Stored items
[Start of section]

/-- Settles O45: the copy is its sequence of words (`dma68k_eq`), and each cell follows the words that go to it. -/
theorem cpuCopyMovesWords : Obligations.CpuCopyMovesWords := by
  intro s n inc code start even isRom isRam word dst entry
  have hdst : addrAfter s.vdp = dst := funext (addrAfter_eq s.vdp)
  have hword : copyWord s = word := rfl
  have hvramCode : code = 0x01 ↔ writeRow s.vdp.code = .vram := (writeRow_vram_iff _).symm
  have hcramCode : code = 0x03 ↔ writeRow s.vdp.code = .cram := (writeRow_cram_iff _).symm
  have hvsramCode : code = 0x05 ↔ writeRow s.vdp.code = .vsram := (writeRow_vsram_iff _).symm
  have hvram := follows_words_vram (copyWord s) s.vdp
  have hcache := follows_words_satCache (copyWord s) s.vdp
  have hcram := follows_words_cram (copyWord s) s.vdp
  have hvsram := follows_words_vsram (copyWord s) s.vdp
  refine ⟨(withRun s (copiedVdp s s.vdp.dmaLength) (copyDraws s s.vdp.dmaLength)).replied .done, exec_dma68k s, ?frame,
    ?fifo, ?_⟩
  case frame =>
    have hdraws : copyDraws s n = if isRom 0 || isRam 0 then s.env.draws else s.env.draws + n := rfl
    rw [← hdraws, ← hdst]
    exact runFrame_copiedVdp s (copyDraws s n)
  case fifo => exact pushWords_fifo (copyWord s) s.vdp n
  simp only [replied_vdp, withRun_vdp, copiedVdp_vram, copiedVdp_satCache, copiedVdp_cram, copiedVdp_vsram,
    hvramCode, hcramCode, hvsramCode, ← hword, ← hdst, n, entry]
  refine ⟨?vram, ?vramKept, ?cache, ?cacheKept, ?cram, ?cramKept, ?vsram, ?vsramKept, ?inOrder⟩
  case vram =>
    exact fun k hk hcode hlater => words_vram_last hcode hk hlater
  case vramKept =>
    exact fun x hx => (hvram x).of_not_hit fun k hk ⟨hcode, hdst⟩ => hx ⟨hcode, k, hk, hdst⟩
  case cache =>
    exact fun x hsize hcode ⟨k, hk, hhit⟩ => (hcache x).agree (hvram _)
      (fun _ => and_congr_right fun _ => and_iff_right hsize) ⟨k, hk, hcode, hhit⟩
  case cacheKept =>
    exact fun x hx => (hcache x).of_not_hit fun k hk ⟨hcode, hsize, hdst⟩ => hx ⟨hsize, hcode, k, hk, hdst⟩
  case cram =>
    exact fun e k hk hcode he hlater => (hcram e).of_last_hit hk ⟨hcode, he⟩ fun j hkj hj ⟨_, hej⟩ =>
      hlater j hkj hj (hej.symm.trans he)
  case cramKept => exact fun e he => (hcram e).of_not_hit fun k hk ⟨hcode, hentry⟩ => he ⟨hcode, k, hk, hentry⟩
  case vsram =>
    exact fun e k hk hcode he hlater => (hvsram e).of_last_hit hk ⟨hcode, he⟩ fun j hkj hj ⟨_, hej⟩ =>
      hlater j hkj hj (hej.symm.trans he)
  case vsramKept => exact fun e he => (hvsram e).of_not_hit fun k hk ⟨hcode, hentry⟩ => he ⟨hcode, k, hk, hentry⟩
  case inOrder => exact fun hcode hinc heven hram hn => words_in_order hcode hinc heven hram hn rfl

/-! ### What every run leaves -/

/-- Settles O46: run by run, from its frame and its registers. -/
theorem runsInCommon : Obligations.RunsInCommon := by
  intro s v i hi n
  simp only [List.mem_cons, List.not_mem_nil, or_false] at hi
  obtain rfl | rfl | rfl := hi
  case inl =>
    have hr := copiedVdp_r s n
    exact ⟨_, exec_dma68k s, runFrame_copiedVdp s _, hr 19, hr 20,
      fun j h19 h20 h21 h22 => (hr j).trans (by simp only [h19, h20, h21, h22, or_self, if_false]),
      fun _ => toNat_copiedVdp_source s n rfl⟩
  case inr.inl =>
    have hr := dmaCopy_r s.vdp
    exact ⟨_, rfl, runFrame_dmaCopy s, hr 19, hr 20,
      fun j h19 h20 h21 h22 => (hr j).trans (by simp only [h19, h20, h21, h22, or_self, if_false]), nofun⟩
  case inr.inr =>
    have hr := fireFill_r s.vdp v
    rw [if_pos rfl]
    exact ⟨_, rfl, runFrame_fireFill s v, hr 19, hr 20,
      fun j h19 h20 _ _ => (hr j).trans (by simp only [h19, h20, or_self, if_false]), nofun⟩

end Sys2Proof.Proofs
end

section
/-! PROOFS. The statement of 42_dma.md on an armed fill: what keeps it armed and what clears it (O48). -/

namespace Sys2Proof.Proofs

open Sys2Proof.Machine Sys2Proof.Laws

/-! ### The fill flag through the control port -/

theorem regWrite_fillPending (s : State) (r : BitVec 5) (v : Byte) :
    (s.regWrite r v).vdp.fillPending = s.vdp.fillPending := by
  rw [regWrite_eq]
  rfl

/-- R330: of the runs a command can trigger, the fill is armed again and the copies leave the flag alone. -/
theorem triggerDma_armed {s : State} (h : s.vdp.fillPending = true) : s.triggerDma.vdp.fillPending = true := by
  unfold State.triggerDma
  split
  · exact (dma68k_fillPending s).trans h
  · rfl
  · exact (dmaCopy_fillPending s.vdp).trans h

theorem cmdWord2_armed {s : State} (h : s.vdp.fillPending = true) (cd52 : BitVec 4) (a : BitVec 2) :
    (s.cmdWord2 cd52 a).vdp.fillPending = true := by
  unfold State.cmdWord2
  dsimp only
  split
  · exact triggerDma_armed h
  · exact h

theorem ctrlWrite_armed {s : State} (h : s.vdp.fillPending = true) (w : Word) : (s.ctrlWrite w).vdp.fillPending = true := by
  unfold State.ctrlWrite
  split
  · exact cmdWord2_armed h _ _
  · split
    · exact (regWrite_fillPending s _ _).trans h
    · exact h

/-- R261: with the latch Idle a control word is no second command word, so it triggers no DMA. -/
theorem ctrlWrite_fillPending_of_idle {s : State} (h : s.vdp.pending = false) (w : Word) :
    (s.ctrlWrite w).vdp.fillPending = s.vdp.fillPending := by
  unfold State.ctrlWrite
  rw [if_neg (by simp [h])]
  split
  · exact regWrite_fillPending s _ _
  · rfl

/-! ### The fill flag through the data port -/

/-- R280: no fill is armed and the latch is Idle, as every data write leaves it. -/
def Disarmed (v : VdpState) : Prop := v.fillPending = false ∧ v.pending = false

theorem disarmed_dataEnd {v : VdpState} (h : v.pending = false) (w : Word) : Disarmed (v.dataEnd w) := by
  cases hfill : v.fillPending
  case false =>
    rw [dataEnd_of_not_armed hfill]
    exact ⟨hfill, h⟩
  case true =>
    rw [dataEnd_of_armed hfill]
    exact ⟨fireFill_fillPending v w, (runFill_pending _ w).trans h⟩

/-! R282-R285, R287: each row ends with R280's common lines. -/

theorem disarmed_writeVram (v : VdpState) (w : Word) : Disarmed (v.writeVram w) := disarmed_dataEnd rfl w

theorem disarmed_writeCram (v : VdpState) (w : Word) : Disarmed (v.writeCram w) := disarmed_dataEnd rfl w

theorem disarmed_writeVsram (v : VdpState) (w : Word) : Disarmed (v.writeVsram w) := disarmed_dataEnd rfl w

theorem disarmed_writeNotarget (v : VdpState) (w : Word) : Disarmed (v.writeNotarget w) := disarmed_dataEnd rfl w

theorem disarmed_writeReadcode (v : VdpState) (w : Word) : Disarmed (v.writeReadcode w) := disarmed_dataEnd rfl w

theorem disarmed_dataWrite (v : VdpState) (w : Word) : Disarmed (v.dataWrite w) := by
  unfold VdpState.dataWrite
  split
  exacts [disarmed_writeVram v w, disarmed_writeCram v w, disarmed_writeVsram v w, disarmed_writeNotarget v w,
    disarmed_writeReadcode v w]

/-! ### The fill flag through the ports -/

theorem hvRead_fillPending (s : State) : s.hvRead.2.vdp.fillPending = s.vdp.fillPending := by
  unfold State.hvRead
  split <;> rfl

theorem dataRead_fillPending (s : State) : s.dataRead.2.vdp.fillPending = s.vdp.fillPending := by
  unfold State.dataRead
  split <;> rfl

theorem vdpRead16_fillPending (s : State) (off : BitVec 5) : (s.vdpRead16 off).2.vdp.fillPending = s.vdp.fillPending := by
  unfold State.vdpRead16
  split
  exacts [dataRead_fillPending s, rfl, hvRead_fillPending s, rfl, rfl]

theorem vdpRead8_fillPending (s : State) (off : BitVec 5) : (s.vdpRead8 off).2.vdp.fillPending = s.vdp.fillPending :=
  vdpRead16_fillPending s _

[End of section]

EXERCISE GOAL - In the records above, which lines hold the string "vsramKept"? Copy each one.

RESULT -
  refine ⟨?vram, ?vramKept, ?cache, ?cacheKept, ?cram, ?cramKept, ?vsram, ?vsramKept, ?inOrder⟩
  case vsramKept => exact fun e he => (hvsram e).of_not_hit fun k hk ⟨hcode, hentry⟩ => he ⟨hcode, k, hk, hentry⟩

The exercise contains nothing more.